WAMENA | Pemerintah Provinsi Papua Pegunungan menegaskan komitmen memperkuat ketahanan keluarga sebagai fondasi utama pembangunan sumber daya manusia dan kesejahteraan masyarakat.
Komitmen itu disampaikan Gubernur Papua Pegunungan Dr. John Tabo, S.E., M.B.A., melalui Staf Ahli Gubernur Bidang Pengembangan Sumber Daya Manusia, Deli Wandik, S.Pd., M.Si., pada Pelatihan Peningkatan Kapasitas Mitra dan Organisasi Kemasyarakatan dalam Pengelolaan Program Ketahanan Keluarga melalui Bina Keluarga Lansia (BKL), Usaha Peningkatan Pendapatan Keluarga Akseptor (UPPKA), dan Pemberdayaan Ekonomi Keluarga (PEK).
Pelatihan diinisiasi Dinas Pengendalian Penduduk dan Keluarga Berencana (DPPKB) Provinsi Papua Pegunungan ini berlangsung di Hotel Baliem Pilamo Lantai II, Wamena, Kamis (17/9/2026).

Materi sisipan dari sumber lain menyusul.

-- ==== Sys2Proof/Machine/Ops.lean ====
section
/-! DEFINITION. The shared operations: bytes of the buffers (R80 to R103 of 20_memory.md), the register
window (R33), the launch and the completion of a command with its engine error (R130, R131, R405,
R410), the TRNG draw (R432) and reset (R450). -/

namespace Sys2Proof.Machine

/-! ### Buffers as lists of cells

A buffer lists the bytes whose value is determined, by strictly rising offset. A byte that is not
listed has no value of its own: the machine gives it a free value (assumption 1). So no listed byte
can equal what an unlisted one holds, and equal buffers are equal lists. -/

namespace Memory

/-- The byte at `off`, or nothing where it is unspecified. -/
def read? (m : List Host.Cell) (off : Nat) : Option Byte :=
  match m with
  | [] => none
  | c :: rest => if c.1 = off then some c.2 else read? rest off

/-- Store byte `v` at `off`, keeping the offsets strictly rising. -/
def store (m : List Host.Cell) (off : Nat) (v : Byte) : List Host.Cell :=
  match m with
  | [] => [(off, v)]
  | c :: rest =>
    if off < c.1 then (off, v) :: c :: rest
    else if off = c.1 then (off, v) :: rest
    else c :: store rest off v

/-- Store the bytes `vs` at `off`, `off + 1`, ... in index order (R90). -/
def storeList (m : List Host.Cell) (off : Nat) (vs : List Byte) : List Host.Cell :=
  match vs with
  | [] => m
  | v :: rest => storeList (store m off v) (off + 1) rest

/-- The canonical form: offsets strictly rising. -/
def wf (m : List Host.Cell) : Bool :=
  match m with
  | [] => true
  | [_] => true
  | c :: d :: rest => decide (c.1 < d.1) && wf (d :: rest)

/-- Every listed offset is below `n`. -/
def below (n : Nat) (m : List Host.Cell) : Bool := m.all fun c => decide (c.1 < n)

end Memory

/-- Byte `off` of IBUF: the byte the host wrote, else any value (R51, R81). -/
def State.ibufByte (s : State) (off : Nat) : Byte :=
  (Memory.read? s.ibuf off).getD (Config.ibufAfterReset s.ibufDraw off)

/-- Byte `off` of OBUF: the byte of the last result, else any value (R82). -/
def State.obufByte (s : State) (off : Nat) : Byte :=
  (Memory.read? s.obuf off).getD (Config.obufUnspecified s.obufDraw off)

/-- `MemRead(IBUF, off, n)` (R14, R102). -/
def State.memRead (s : State) (off n : Nat) : List Byte :=
  (List.range n).map fun i => s.ibufByte (off + i)

/-- `MemRead(IBUF, off, n)` as a sequence of fixed length. -/
def State.memReadVector (s : State) (off n : Nat) : Vector Byte n :=
  ⟨⟨s.memRead off n⟩, by simp [State.memRead]⟩

/-- A host write of one IBUF byte (R87): it stores the value only. -/
def State.setIbuf (s : State) (off : Nat) (v : Byte) : State :=
  { s with ibuf := Memory.store s.ibuf off v }

/-- OBUF becomes `out` at offset 0 and any value from `len(out)` on (R82, R103, R131). -/
def State.setObuf (s : State) (out : List Byte) : State :=
  { s with
    obuf := Memory.storeList [] 0 out
    obufDraw := s.draws
    draws := s.draws + 1 }

/-! ### The register window (R33) -/

/-- The registers of the window. -/
inductive RegName where
  | cmd
  | status
  | len0
  | len1
  | len2
  | outLen
  | ibufSz
  | obufSz
  | reserved
  deriving DecidableEq, Repr

/-- The register at a word-aligned offset of the window (R33). -/
def regAt (off : Nat) : RegName :=
  match off / 4 with
  | 0 => .cmd
  | 1 => .status
  | 2 => .len0
  | 3 => .len1
  | 4 => .len2
  | 5 => .outLen
  | 6 => .ibufSz
  | 7 => .obufSz
  | _ => .reserved

/-- What each register holds (R33 to R43): reserved offsets read as zero. -/
def State.regValue (s : State) : RegName → Word
  | .cmd => s.cmd
  | .status => s.status
  | .len0 => s.len0
  | .len1 => s.len1
  | .len2 => s.len2
  | .outLen => s.outLen
  | .ibufSz => BitVec.ofNat 32 Config.ibufSize
  | .obufSz => BitVec.ofNat 32 Config.obufSize
  | .reserved => 0

/-! ### Launch, draw, completion -/

/-- Launch of the command word `w` (R130). OUT_LEN, OBUF, IBUF, LEN0-LEN2, the key store and KEYED are
unchanged; the model draws how long the command takes (R470). -/
def State.launch (s : State) (w : Word) : State :=
  { s.flagsLaunch with
    cmd := w
    delay := Config.completionDelay s.draws
    draws := s.draws + 1 }

/-- `draw TRNG(32)` (R14, R432): the answer, and the state in which K_MSG holds it (R48). -/
def State.drawTrng (s : State) : Vector Byte 32 × State :=
  (Config.trng s.draws, { s with kMsg := some (Config.trng s.draws), draws := s.draws + 1 })

/-- K_MSG takes the per-message key of a Vernam ciphertext (R48). -/
def State.setKMsg (s : State) (k : Vector Byte 32) : State := { s with kMsg := some k }

/-- K_MSG does not survive the command (R48). -/
def State.discardKMsg (s : State) : State := { s with kMsg := none }

/-- `finish(out)` (R131): the successful completion. -/
def State.finish (s : State) (out : List Byte) : State :=
  { ((s.setObuf out).discardKMsg).flagsSuccess with outLen := BitVec.ofNat 32 out.length }

/-- `raise E` (R405) and error entry (R131, R410): the failed completion. The report stands in STATUS
until the next launch or CLEAR (R414); nothing else is saved and nothing is restored. -/
def State.raise (s : State) (e : EngineError) : State :=
  { ((s.setObuf []).discardKMsg).flagsError e with outLen := 0 }

/-- What `Execute` answers (R131): an output or an engine error. -/
abbrev Answer := Except EngineError (List Byte)

/-- The completion step commits the answer (R131). -/
def State.commit (s : State) : Answer → State
  | .ok out => s.finish out
  | .error e => s.raise e

/-- Reset (R450, R451): every piece of state takes its reset value, whatever the engine was doing
(R452). The host's accesses to come and what it has read are the host's, not the LCE's, and stand; the
unspecified bytes of IBUF and OBUF are drawn anew. -/
def State.resetInput (s : State) : State :=
  { State.reset with
    ibufDraw := s.draws
    obufDraw := s.draws + 1
    draws := s.draws + 2
    pending := s.pending
    reads := s.reads }

end Sys2Proof.Machine
end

Dalam sambutannya, Gubernur John Tabo menegaskan pembangunan keluarga tidak hanya soal ekonomi, tetapi mencakup kesehatan, pendidikan, pengasuhan, perlindungan, keharmonisan, hingga kemandirian ekonomi.
“Kita ingin membangun keluarga yang sehat, mandiri, produktif, tangguh, dan mampu menghadapi berbagai tantangan kehidupan,” ujar Gubernur dalam sambutan tertulis yang dibacakan Deli Wandik.
Gubernur menyoroti peran strategis BKL dalam memastikan lansia tetap sehat, aktif, produktif, dan bermartabat dengan dukungan keluarga. Sementara melalui UPPKA dan PEK, keluarga didorong mengembangkan potensi lokal seperti pertanian, peternakan, perkebunan, kerajinan, dan usaha rumah tangga menjadi sumber pendapatan yang berkelanjutan.
Menurut Gubernur, ketahanan keluarga membutuhkan kolaborasi. Pemerintah daerah tidak bisa bekerja sendiri.
“Kita membutuhkan kerja sama, komitmen, dan semangat gotong royong untuk memperkuat ketahanan keluarga serta meningkatkan kemandirian ekonomi masyarakat,” pesannya.
Ia juga meminta DPPKB melakukan pembinaan, pendampingan, monitoring dan evaluasi berkelanjutan agar kelompok BKL, UPPKA dan PEK benar-benar berkembang sesuai karakteristik tiap kabupaten.